Mitub: Merci beaucoup, la suite ci-dessous, en espérant rester intéressante et originale :)

qqn: J'écris toujours bien que je sois très très lente :) La suite ci-dessous bonne lecture !

Artemis: que de compliments ! Merci beaucoup, j'espère ne pas te décevoir avec ce chapitre 8 !

Lady dragonnia: la suite ne demande qu'à être lue :)

Gabriel A.J: Tu devrais aimer cette suite je pense :)

Anonyme: j'espère que ce chapitre te plaira tout autant que les précédents alors :)

Pouuf: heureuse de voir que mes idées changent des autres, j'espère que la suite continuera à te plaire !

Lana: Je suis heureuse de voir que tu considères ma fiction comme une bonne histoire. Ci-dessous la suite, tu vois elle n'est pas abandonné je suis juste hyper lente à écrire :)

entarielle: Qu'elle déclaration d'amour :) Merci beaucoup !


Chapitre 8

Aiden s'arrêta devant le tableau protégeant la chambre qui était attribuée au Devin, penchant légèrement la tête de côté avant de redéposer sa charge à terre.

-Nous ne sommes pas suivi Aiden ?

Il eut un instant de silence, comme si le Haineko vérifiait avant de secouer la tête sans dire le moindre mot.

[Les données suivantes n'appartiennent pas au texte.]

-- ==== Sys2Proof/Certificates/Slice0/Obligations.lean ====
section
/-!
DEFINITION. The statements about the device that are to be proved, each with the rules of spec/ that it rests on.
-/

open Sys2Proof Sys2Proof.Machine

/-! ## The machine -/

/-- DESIGN CHOICE (assumption 1): the commands that wait form a queue. A step takes the command at its front and runs it
on the state with the rest; with none waiting, a step is one nanosecond of idling. -/
def Obligations.step_runs_front : Prop :=
  (∀ (i : Instr) (s : State), step { s with pending := i :: s.pending } = exec i s) ∧
  (∀ s : State, s.pending = [] → step s = .next { s with chip := s.chip.idleTick })

/-- R1, R6, R11, R33, R83, R214, R268, R374: what these registers hold after reset on the device that State.reset
describes, an FX-960 of grade A with every physical cluster healthy (assumption 2). The device that State.reset
describes meets what the invariants ask (assumption 2): its memory, its register file and its flash are in canonical
form, and its partitions' memory is laid out. -/
def Obligations.reset_state : Prop :=
  (State.reset.pending = [] ∧ (∀ p, State.reset.chip.part p = {}) ∧ State.reset.chip.msix = [] ∧
   State.reset.chip.fld Fld.DEV_ID_PART = 0x960 ∧ State.reset.chip.fld Fld.DEV_CAPS0_LCLUSTERS = 88 ∧
   State.reset.chip.fld Fld.DEV_CAPS0_STACKS = 6 ∧ State.reset.chip.fld Fld.DEV_CAPS0_LINK_PORTS = 8 ∧
   State.reset.chip.rg Reg.SC_STATUS = 0x1E ∧ State.reset.chip.rg Reg.AXL_TAGS_FREE = 0x2000 ∧
   State.reset.chip.fld Fld.CTX_FREE_SLOTS = 16 ∧ State.reset.chip.fld Fld.CTX_FREE_WATTS = 19 ∧
   State.reset.chip.fld Fld.DET_MAP_CLUSTERS = 88 ∧
   (∀ p, p < 16 → State.reset.chip.fld Fld.BATCH_RANGE_BASE (8 * p) = 0 ∧
     State.reset.chip.fld Fld.BATCH_RANGE_COUNT (8 * p) = (if p = 0 then 4096 else 0))) ∧
  (State.reset.chip.memWf = true ∧ KMap.wf State.reset.chip.regs = true ∧ State.reset.nv.flashWf = true ∧
     ∀ p, (State.reset.chip.part p).laid)

/-- Every command leaves the queue of waiting commands as it is: the commands that wait come from outside alone. R416:
while the clocks of the device are stopped, each of nine commands outside the always-on domain changes nothing but
the count of steps. Model's choices it rests on: assumptions 5, 6. -/
def Obligations.queue_and_clocks : Prop :=
  (∀ (i : Instr) (s : State), ∃ t, exec i s = .next t ∧ t.pending = s.pending) ∧
  (∀ (s : State), s.chip.stopped = true →
     (∀ q slot, Ran (.copy q slot) s s.chip) ∧ (∀ q, Ran (.descriptorFetch q) s s.chip) ∧
     (∀ c w op a, Ran (.saluOp c w op a) s s.chip) ∧ (∀ c w t r a, Ran (.tmma c w t r a) s s.chip) ∧
     (∀ src k ecc, Ran (.cacheRequest src k ecc) s s.chip) ∧ (∀ port, Ran (.flitTime port) s s.chip) ∧
     (∀ fn page v, Ran (.dbTailWrite fn page v) s s.chip) ∧ (∀ n late, Ran (.scanoutLine n late) s s.chip) ∧
     (∀ slot r, Ran (.partitionCreate slot r) s s.chip))
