-- ==== Sys2Proof/Laws/Commands.lean ====
section
/-!
SUPPORT. What running a command comes to: a command on running clocks applies its effect, and the effect of a
descriptor's execution where its slot holds one that is ready.
-/

namespace Sys2Proof.Machine

theorem onChip_live {s : State} (h : Live s) (f : Chip → Chip) :
    onChip f s = .next { s with chip := (f s.chip).tick } := by
  simp [onChip, Live] at *; simp [h]

/-- While the clocks are stopped, a command outside the always-on domain has no effect (R416). -/
theorem onChip_stopped {s : State} (h : s.chip.stopped = true) (f : Chip → Chip) :
    onChip f s = .next { s with chip := s.chip.tick } := by
  simp [onChip, h]

theorem onHost_up {s : State} (h : HostUp s) (f : Chip → Chip) :
    onHost f s = .next { s with chip := (f s.chip).tick } := by
  obtain ⟨a, b, d⟩ := h
  simp [onHost, onChip, a, b, d]

theorem onHostAlways_up {s : State} (h : HostUp s) (f : Chip → Chip) :
    onHostAlways f s = .next { s with chip := (f s.chip).tick } := by
  obtain ⟨_, b, d⟩ := h
  simp [onHostAlways, onAlways, b, d]

theorem onBoth_live {s : State} (h : Live s) (f : NonVol → Chip → NonVol × Chip) :
    onBoth f s = .next { s with nv := (f s.nv s.chip).1, chip := (f s.nv s.chip).2.tick } := by
  simp [onBoth, Live] at *; simp [h]

/-- A descriptor that is ready, with its parameters at hand and no failed unit in its way, executes. -/
theorem run_ready {c : Chip} {q slot op : Nat} {e : Entry} (f : Chip → Entry → Chip)
    (h : Holds c q slot op e) : c.run q slot op f = f c e := by
  obtain ⟨h1, h2, h3, h4, h5, h6⟩ := h
  simp [Chip.run, h1, h2, h3, h4, h5, h6, Chip.loadParams, Chip.held?]

/-- The instruction that stands at a wave's program counter, if legal, has its effect: it fails, it stays at its place,
or the wave goes on behind it. -/
theorem issueAs_of {c : Chip} {cl w cls : Nat} {op : Option Nat} {a : Args} {x : WCtx} {legal : WCtx → Bool}
    (f : Chip → WCtx → Effect) (h : Issues c cl w cls op a x) (hl : legal x = true) :
    c.issueAs cl w cls op a legal f = match f c x with
      | .failed e => c.waveFailed x e
      | .stays c1 => c1
      | .done c1 wv => c.executed c1 x a wv := by
  obtain ⟨h1, i, h2, h3, h4⟩ := h
  simp only [Chip.issueAs, h1, h2, h3, h4, hl, Chip.executed, Bool.not_true, Bool.and_false, Bool.and_true,
    Bool.false_eq_true, if_false]
  all_goals (cases f c x <;> rfl)

/-- One that is not legal faults (R133). -/
theorem issueAs_illegal {c : Chip} {cl w cls : Nat} {op : Option Nat} {a : Args} {x : WCtx} {legal : WCtx → Bool}
    (f : Chip → WCtx → Effect) (h : Issues c cl w cls op a x) (hl : legal x = false) :
    c.issueAs cl w cls op a legal f = c.waveFault cl w x.wv .illegal (x.g.codeVa + x.wv.pc) := by
  obtain ⟨h1, i, h2, h3, h4⟩ := h
  simp [Chip.issueAs, h1, h2, h3, h4, hl]

theorem finish_entry {c : Chip} {q slot : Nat} {e : Entry} (h : c.entry q slot = some e) (st : Half) (d : Nat) :
    c.finish q slot st d = c.ended q slot e st d := by simp [Chip.finish, Chip.ended, h]

theorem finishOk_entry {c : Chip} {q slot : Nat} {e : Entry} (h : c.entry q slot = some e) (d : Nat) :
    c.finishOk q slot d = c.ended q slot e St.ok d := finish_entry h St.ok d

end Sys2Proof.Machine
end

-Aiden, personne n'entre. Ordonna Harry tout en donnant tout bas le mot de passe, pénétrant dans sa chambre.

Le Haineko le suivi, restant dos à la porte qui se refermait, dans une posture qui se voulait nonchalante. Harry fit quelques pas, ne montrant pas la moindre surprise quand une silhouette sortit de l'ombre.

-Je vous remercie d'avoir bien voulu vous prêter à cette mascarade. J'espère que vous voudrais bien m'excuser de vous avoir demandé de jouer une telle comédie. Vous comprendrez que ma position est … délicate.

Le Devin s'inclina légèrement devant la Goule qui lui faisait face.

-J'en ai vu peu mais suffisamment pour comprendre.
Je ne vous cache cependant pas que je me suis décidé à suivre vos instructions qu'à la dernière seconde. Le message étant si expéditif et arrivant si tardivement.
Le fait que tout le monde sache déjà qu'un Haineko vous a sous sa Protection est la seule raison qui m'ait poussé à le lire.

La Goule repoussa la capuche de son sweat, dévoilant à la lumière son teint de porcelaine. Si la Créature gardait les lèvres serrées le Devin aurait presque pu penser qu'elle était non dangereuse. Mais la rangée de dents pointues qu'il distinguait grâce au sourire ironique de son interlocuteur lui rappelait qu'il n'avait pas n'importe quoi en face de lui.

-Que puis-je pour vous Maitre Goule ? Je ne suis pas aussi sot que les autres sorciers. Je sais que les Goules ne mangent que les cadavres, bien qu'encore chaud pour certaine. Mais après tout à chacun sa place dans la chaine alimentaire.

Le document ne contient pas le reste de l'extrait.